Ankara a vivement réagi en annonçant qu'elle allait prendre des mesures judiciaires et diplomatiques, accusant l'hebdomadaire de racisme culturel.

La présidence turque a qualifié le dessin de caricature abjecte qui reflète, selon elle, une hostilité contre les Turcs et l'islam.

Une utilisation politique

Selon Myriam Benrad, politicologue et chercheuse associée à l’Institut de recherche et d’étude sur les mondes arabe et musulman d’Aix-en-Provence, toutes ces tensions ne s’expliquent pas seulement par la republication des caricatures et les déclarations du président français, mais aussi par les intérêts divergents qui existent entre la France et les pays contestataires.

Il y a quand même un certain nombre de tensions préexistantes avec les pays qui se sont insurgés contre ces déclarations, a-t-elle dit à Tout un matin.

Les positions françaises et turques s’opposent déjà sur presque tous les dossiers de politique internationale, rappelle-t-elle, qu’il s’agisse de la Syrie, de l’Irak, de la Libye.

Quant au Maroc ou à l’Algérie, ils se saisissent de tout incident au sujet de l’islam pour réveiller le ressentiment postcolonial et s’en servir au plan intérieur pour se légitimer auprès de l’opinion publique, pense-t-elle.

Il y a quand même du pain bénit pour un certain nombre de régimes en mauvaise passe.

Myriam Benrad, politicologue

Il est vrai que le Maroc a vigoureusement condamné les caricatures et que le Haut Conseil islamique en Algérie a fustigé une campagne virulente contre l'islam.

Mais Téhéran a aussi convoqué le numéro deux de l'ambassade de France en Iran, et Islamabad a fait de même avec l'ambassadeur de France au Pakistan.

En Jordanie, le ministre des Affaires islamiques Mohammed al-Khalayleh a protesté et le Conseil des sages musulmans basé à Abou Dhabi et présidé par le grand imam d'Al-Azhar a annoncé son intention de poursuivre Charlie Hebdo et quiconque offense l'islam.

De son côté, le ministre français de l'Intérieur, Gérald Darmanin, s'est demandé de quel droit les puissances étrangères se mêlent de nos affaires intérieures.

Devant ce tollé de protestations, qui émane également de la rue, Mme Benrad souligne que celui-ci est loin d’être représentatif de tous les musulmans.

Il y a quand même beaucoup de musulmans que ces caricatures laissent totalement indifférents.
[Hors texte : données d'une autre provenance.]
-- ==== Sys2Proof/Laws/Arbiter.lean ====
section
/-! SUPPORT. What an engine that becomes idle takes up (R68): the pending jobs, and then the held frame, which
is taken as its command's row takes it (R66). -/

namespace Sys2Proof.Machine

/-! ### The jobs and the held frame -/

/-- The arbiter with no job pending takes the held frame, and is then at rest (R68). -/
theorem State.arbitrate_held {u : State} (ho : u.engine.ownerResetPending = false)
    (hf : u.engine.floorBurnPending = false) : u.arbitrate.Quiet ∧ u.arbitrate =
      match u.engine.state, u.aperture.held with
      | .idle, some f => u.takeHeld f
      | _, _ => u := by
  have busy : u.engine.state ≠ .idle → u.arbitrate.Quiet ∧ u.arbitrate = u := by
    intro h
    have hq := State.quiet_of_busy h
    exact ⟨by rw [State.arbitrate_quiet hq]; exact hq, State.arbitrate_quiet hq⟩
  cases hs : u.engine.state with
  | command w => exact busy (by simp [hs])
  | job w => exact busy (by simp [hs])
  | idle =>
    cases hh : u.aperture.held with
    | none =>
      have hq : u.Quiet := fun _ => ⟨ho, hf, hh⟩
      exact ⟨by rw [State.arbitrate_quiet hq]; exact hq, State.arbitrate_quiet hq⟩
    | some f =>
      have he : u.arbitrate = u.takeHeld f := by
        unfold State.arbitrate
        simp [hs, ho, hf, hh]
      obtain ⟨_, _, k1, k2, k3⟩ := takeHeld_same u f
      exact ⟨by rw [he]; exact fun _ => ⟨k1.trans ho, k2.trans hf, k3⟩, he⟩

/-- The arbiter at an idle engine: its jobs, and then its held frame (R68). -/
theorem State.settled_idle {s : State} (hi : s.engine.state = .idle) : s.settled =
    match s.startsJob.engine.state, s.startsJob.aperture.held with
    | .idle, some f => s.startsJob.takeHeld f
    | _, _ => s.startsJob := by
  by_cases ho : s.engine.ownerResetPending = true
  · have hw := State.wiping_busy { s with engine := { s.engine with ownerResetPending := false } }
    rw [State.settled_ownerReset hi ho, State.startsJob, if_pos ho]
    split
    · next h _ => exact absurd h hw
    · rfl
  · have ho' : s.engine.ownerResetPending = false := by simpa using ho
    by_cases hf : s.engine.floorBurnPending = true
    · have h1 : s.arbitrate = s.startsJob := by
        rw [State.startsJob, if_neg ho, if_pos hf, ← onBurns_goOn (owner := .job) (by simp) _ (by simp)]
        have : s.arbitrate = s.startFloorBurn := by
          simp only [State.arbitrate, hi, ho', hf, Bool.false_eq_true, if_false, if_true]
        rw [this]
        rfl
      obtain ⟨_, _, k1, k2, _⟩ := startFloorBurn_same s
      have h2 : s.startsJob = s.startFloorBurn := by
        rw [← h1]
        simp only [State.arbitrate, hi, ho', hf, Bool.false_eq_true, if_false, if_true]
      have k := State.arbitrate_held (u := s.startsJob) (by rw [h2, k1, ho']) (by rw [h2, k2])
      rw [State.settled, h1, State.arbitrate_quiet k.1, State.arbitrate_quiet k.1]
      exact k.2
    · have hf' : s.engine.floorBurnPending = false := by simpa using hf
      have k := State.arbitrate_held ho' hf'
      have h2 : s.startsJob = s := by
        rw [State.startsJob, if_neg ho, if_neg hf]
      rw [State.settled, State.arbitrate_quiet k.1, State.arbitrate_quiet k.1, State.arbitrate_quiet k.1,
        h2]
      exact k.2

/-! ### A held frame is taken as its row takes it -/

/-- A part with what it has put on the buses before, a frame in reception, and another refused-frame count. -/
def State.overlaid (s : State) (o : Outputs) (rx : Option (List Byte)) (n : Nat) : State :=
  { s with
    out := ⟨o.toSoc ++ s.out.toSoc, o.toFlash ++ s.out.toFlash⟩
    aperture := { s.aperture with rx := rx, resp := { s.aperture.resp with refused := n } } }

/-- The gating does not look at it (R72). -/
theorem State.gated_overlaid {s : State} (o : Outputs) (rx : Option (List Byte)) (n : Nat) {f : Frame}
    {only : Option Lifecycle} {cond : Cond} {ok : Bool} {ps ss : List Check} {b : Bool}
    {act act' : State → State} (h : act' (s.overlaid o rx n) = (act s).overlaid o rx n) :
    (s.overlaid o rx n).gated f only cond ok ps ss b act' =
      (s.gated f only cond ok ps ss b act).overlaid o rx n := by
  have e : (s.overlaid o rx n).gated f only cond ok ps ss b act' =
      match firstFailing ([lifecycleCheck s only, (cond.holds s.stage, .detailed .stageDenied 0),
        (decide (f.reserved = 0) && ok, Reply.reservedField)] ++ ps ++ ss ++
        [(!b || s.supply.normal, Reply.plain .supplyLow)]) with
      | some refusal => (s.overlaid o rx n).endCommand refusal
      | none => act' (s.overlaid o rx n) := rfl
  rw [e, State.gated]
  generalize firstFailing _ = r
  cases r with
  | none => exact h
  | some a => rfl

/-- No command looks at it. -/
theorem dispatch_overlaid (s : State) (f : Frame) (o : Outputs) (rx : Option (List Byte)) (n : Nat) :
    dispatch f (s.overlaid o rx n) = (dispatch f s).overlaid o rx n := by
  have hr : ∀ (t : State) b w, ((t.overlaid o rx n).requestBurn b w) =
      ((t.requestBurn b w).1.overlaid o rx n, (t.requestBurn b w).2) := by
    intro t b w
    have e : ∀ u : State, (u.overlaid o rx n).takeBurn b w =
        ((u.takeBurn b w).1.overlaid o rx n, (u.takeBurn b w).2) := by
      intro u
      have e : (u.overlaid o rx n).takeBurn b w =
        if u.fuses.image.burned b then (u.overlaid o rx n, some .burned)
        else if u.supply.normal then
          (({ u with fuses := { u.fuses with burn := some ⟨b, 0, w⟩ } } : State).overlaid o rx n, none)
        else (u.overlaid o rx n, some .supplyStop) := rfl
      rw [e, State.takeBurn]
      split
      · rfl
      · split <;> rfl
    have e2 : (t.overlaid o rx n).requestBurn b w = match t.fuses.burn with
      | some _ => (({ t with fuses := { t.fuses with
          queue := t.fuses.queue ++ [⟨b, w⟩] } } : State).overlaid o rx n, none)
      | none => (t.overlaid o rx n).takeBurn b w := rfl
    rw [e2, State.requestBurn]
    cases hb : t.fuses.burn with
    | none => exact e t
    | some d => rfl
  have hc : ∀ (t : State) (g : Geometry) (x : SlotId),
      (t.overlaid o rx n).startVerify g x = (t.startVerify g x).overlaid o rx n := by
    intro t g x
    have e : ∀ u : State, (u.overlaid o rx n).requestChunk (slotBase g x) Config.chunkSize =
        match u.down.port with
        | .idle => (({ u with down := { u.down with
            port := .carryingChunk, chunk := ⟨slotBase g x, Config.chunkSize, [], .inFlight⟩ } } :
            State).overlaid o rx n).toFlash [.readFrom (slotBase g x)]
        | _ => ({ u with down := { u.down with
            chunk := ⟨slotBase g x, Config.chunkSize, [], .waiting⟩ } } : State).overlaid o rx n :=
      fun u => rfl
    change State.requestChunk (State.overlaid { t with ve := _ } o rx n) _ _ = _
    rw [e, State.startVerify, State.requestChunk]
    cases t.down.port with
    | idle => simp [State.toFlash, State.overlaid]
    | carryingSoc => rfl
    | flashBusy => rfl
    | carryingChunk => rfl
  have hg : ∀ (t : State) b, (t.overlaid o rx n).gateUse b = (t.gateUse b).overlaid o rx n := by
    intro t b
    unfold State.gateUse
    split <;> rfl
  unfold dispatch
  split
  · unfold cmdIdentify
    exact State.gated_overlaid o rx n rfl
  · unfold cmdSlotStatus
    exact State.gated_overlaid o rx n rfl
  · unfold cmdPolicyRead
    exact State.gated_overlaid o rx n rfl
  · unfold cmdLogRead
    exact State.gated_overlaid o rx n rfl
  · unfold cmdCertRead
    exact State.gated_overlaid o rx n rfl
  · unfold cmdKeyPublic
    exact State.gated_overlaid o rx n rfl
  · unfold cmdCredList
    exact State.gated_overlaid o rx n rfl
  · unfold cmdEventsRead
    exact State.gated_overlaid o rx n rfl
  · unfold cmdStageAdvance
    refine State.gated_overlaid o rx n ?_
    unfold State.advanceStage State.closeGate
    simp only
    have e : (s.overlaid o rx n).cred.gateOpen = s.cred.gateOpen := rfl
    rw [e]
    split <;> rfl
  · unfold cmdMeasureExtend
    exact State.gated_overlaid o rx n rfl
  · unfold cmdPolicyTighten
    split
    · unfold cmdTightenA
      exact State.gated_overlaid o rx n rfl
    · split
      · unfold cmdTightenB
        refine State.gated_overlaid o rx n ?_
        simp only
        split <;> rfl
      · exact State.gated_overlaid o rx n rfl
  · unfold cmdQuote
    exact State.gated_overlaid o rx n rfl
  · unfold cmdUpdateVerify
    refine State.gated_overlaid o rx n ?_
    exact congrArg (fun u => State.work u (.verify s.target))
      (hc (s.setSlot s.target (s.slot s.target).verifying) s.filter.geo s.target)
  · unfold cmdUpdateArm
    exact State.gated_overlaid o rx n rfl
  · unfold cmdUpdateDisarm
    exact State.gated_overlaid o rx n rfl
  · unfold cmdUpdateConfirm
    exact State.gated_overlaid o rx n rfl
  · unfold cmdReboot
    exact State.gated_overlaid o rx n rfl
  · unfold cmdKeySign
    refine State.gated_overlaid o rx n ?_
    simp only [hg]
    rfl
  · unfold cmdKeyGenerate
    exact State.gated_overlaid o rx n rfl
  · unfold cmdKeyErase
    exact State.gated_overlaid o rx n rfl
  · unfold cmdCredCheck
    exact State.gated_overlaid o rx n rfl
  · unfold cmdCredSet
    refine State.gated_overlaid o rx n ?_
    split
    · next id label rest _ =>
      unfold State.setCred
      have e : (s.overlaid o rx n).proofCase id = s.proofCase id := rfl
      simp only [e]
      split <;> rcases rest with p | ⟨c, g, v⟩ <;> rfl
    · rfl
  · unfold cmdCredGet
    refine State.gated_overlaid o rx n ?_
    simp only [hg]
    rfl
  · unfold cmdCredDelete
    exact State.gated_overlaid o rx n rfl
  · unfold cmdGateClose
    exact State.gated_overlaid o rx n rfl
  · unfold cmdEventsAck
    exact State.gated_overlaid o rx n rfl
  · unfold cmdEventsEnable
    exact State.gated_overlaid o rx n rfl
  · unfold cmdProvConfig
    exact State.gated_overlaid o rx n rfl
  · unfold cmdProvIdentity
    exact State.gated_overlaid o rx n rfl
  · unfold cmdProvAuthority
    exact State.gated_overlaid o rx n rfl
  · unfold cmdProvCert
    exact State.gated_overlaid o rx n rfl
  · unfold cmdProvDeploy
    refine State.gated_overlaid o rx n ?_
    simp only [State.deployTry, hr]
    rcases s.requestBurn ⟨.lifecycle, 0⟩ .command with ⟨t, _ | o'⟩
    · rfl
    · cases o' <;> rfl
  · rfl

/-- A row of a service command on a part that holds no frame and whose engine is idle with nothing pending, and
the same frame taken by the arbiter (R66, R68). -/
theorem State.takeHeld_row {u v : State} {row : Instr} {code : Byte} {r : Request}
    (hrow : serviceRow row = some (code, r)) (hf : r.fits = true) (hp : u.powered = true)
    (hs : u.stage ≠ .s0) (hi : u.engine.state = .idle) (ho : u.engine.ownerResetPending = false)
    (hb : u.engine.floorBurnPending = false) (he : exec row u.unheld = .next v) :
    u.takeHeld ⟨code, r.tag, r.reserved, r.params⟩ = u.afterHeld v := by
  have hready : u.unheld.Ready := ⟨hp, hs, hi, ho, hb, rfl⟩
  have hd := dispatch_same (requestFrame code r) (u.unheld.taken code r)
  obtain ⟨_, _, k1, k2, k3⟩ := hd
  rw [exec_service_row hrow, State.perform_service hready code r hf rfl
    fun _ => ⟨k1.trans ho, k2.trans hb, k3⟩] at he
  cases he
  have h1 : u.takeHeld ⟨code, r.tag, r.reserved, r.params⟩ = dispatch (requestFrame code r)
      ((u.unheld.taken code r).overlaid u.out u.aperture.rx u.aperture.resp.refused) := by
    unfold State.takeHeld
    simp [State.overlaid, State.taken, State.unheld, Response.running, Response.empty, requestFrame]
  rw [h1, dispatch_overlaid]
  rfl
Là, on voit une certaine frange de la population dans ses manifestations, très conservatrice, voire fondamentaliste. Ça alimente le discours des fondamentalistes, qui en ont fait une pierre de l’édifice de leur propagande antifrançaise, antioccidentale, affirme-t-elle.

Précision

Le titre de cet article a été modifié par souci d'exactitude.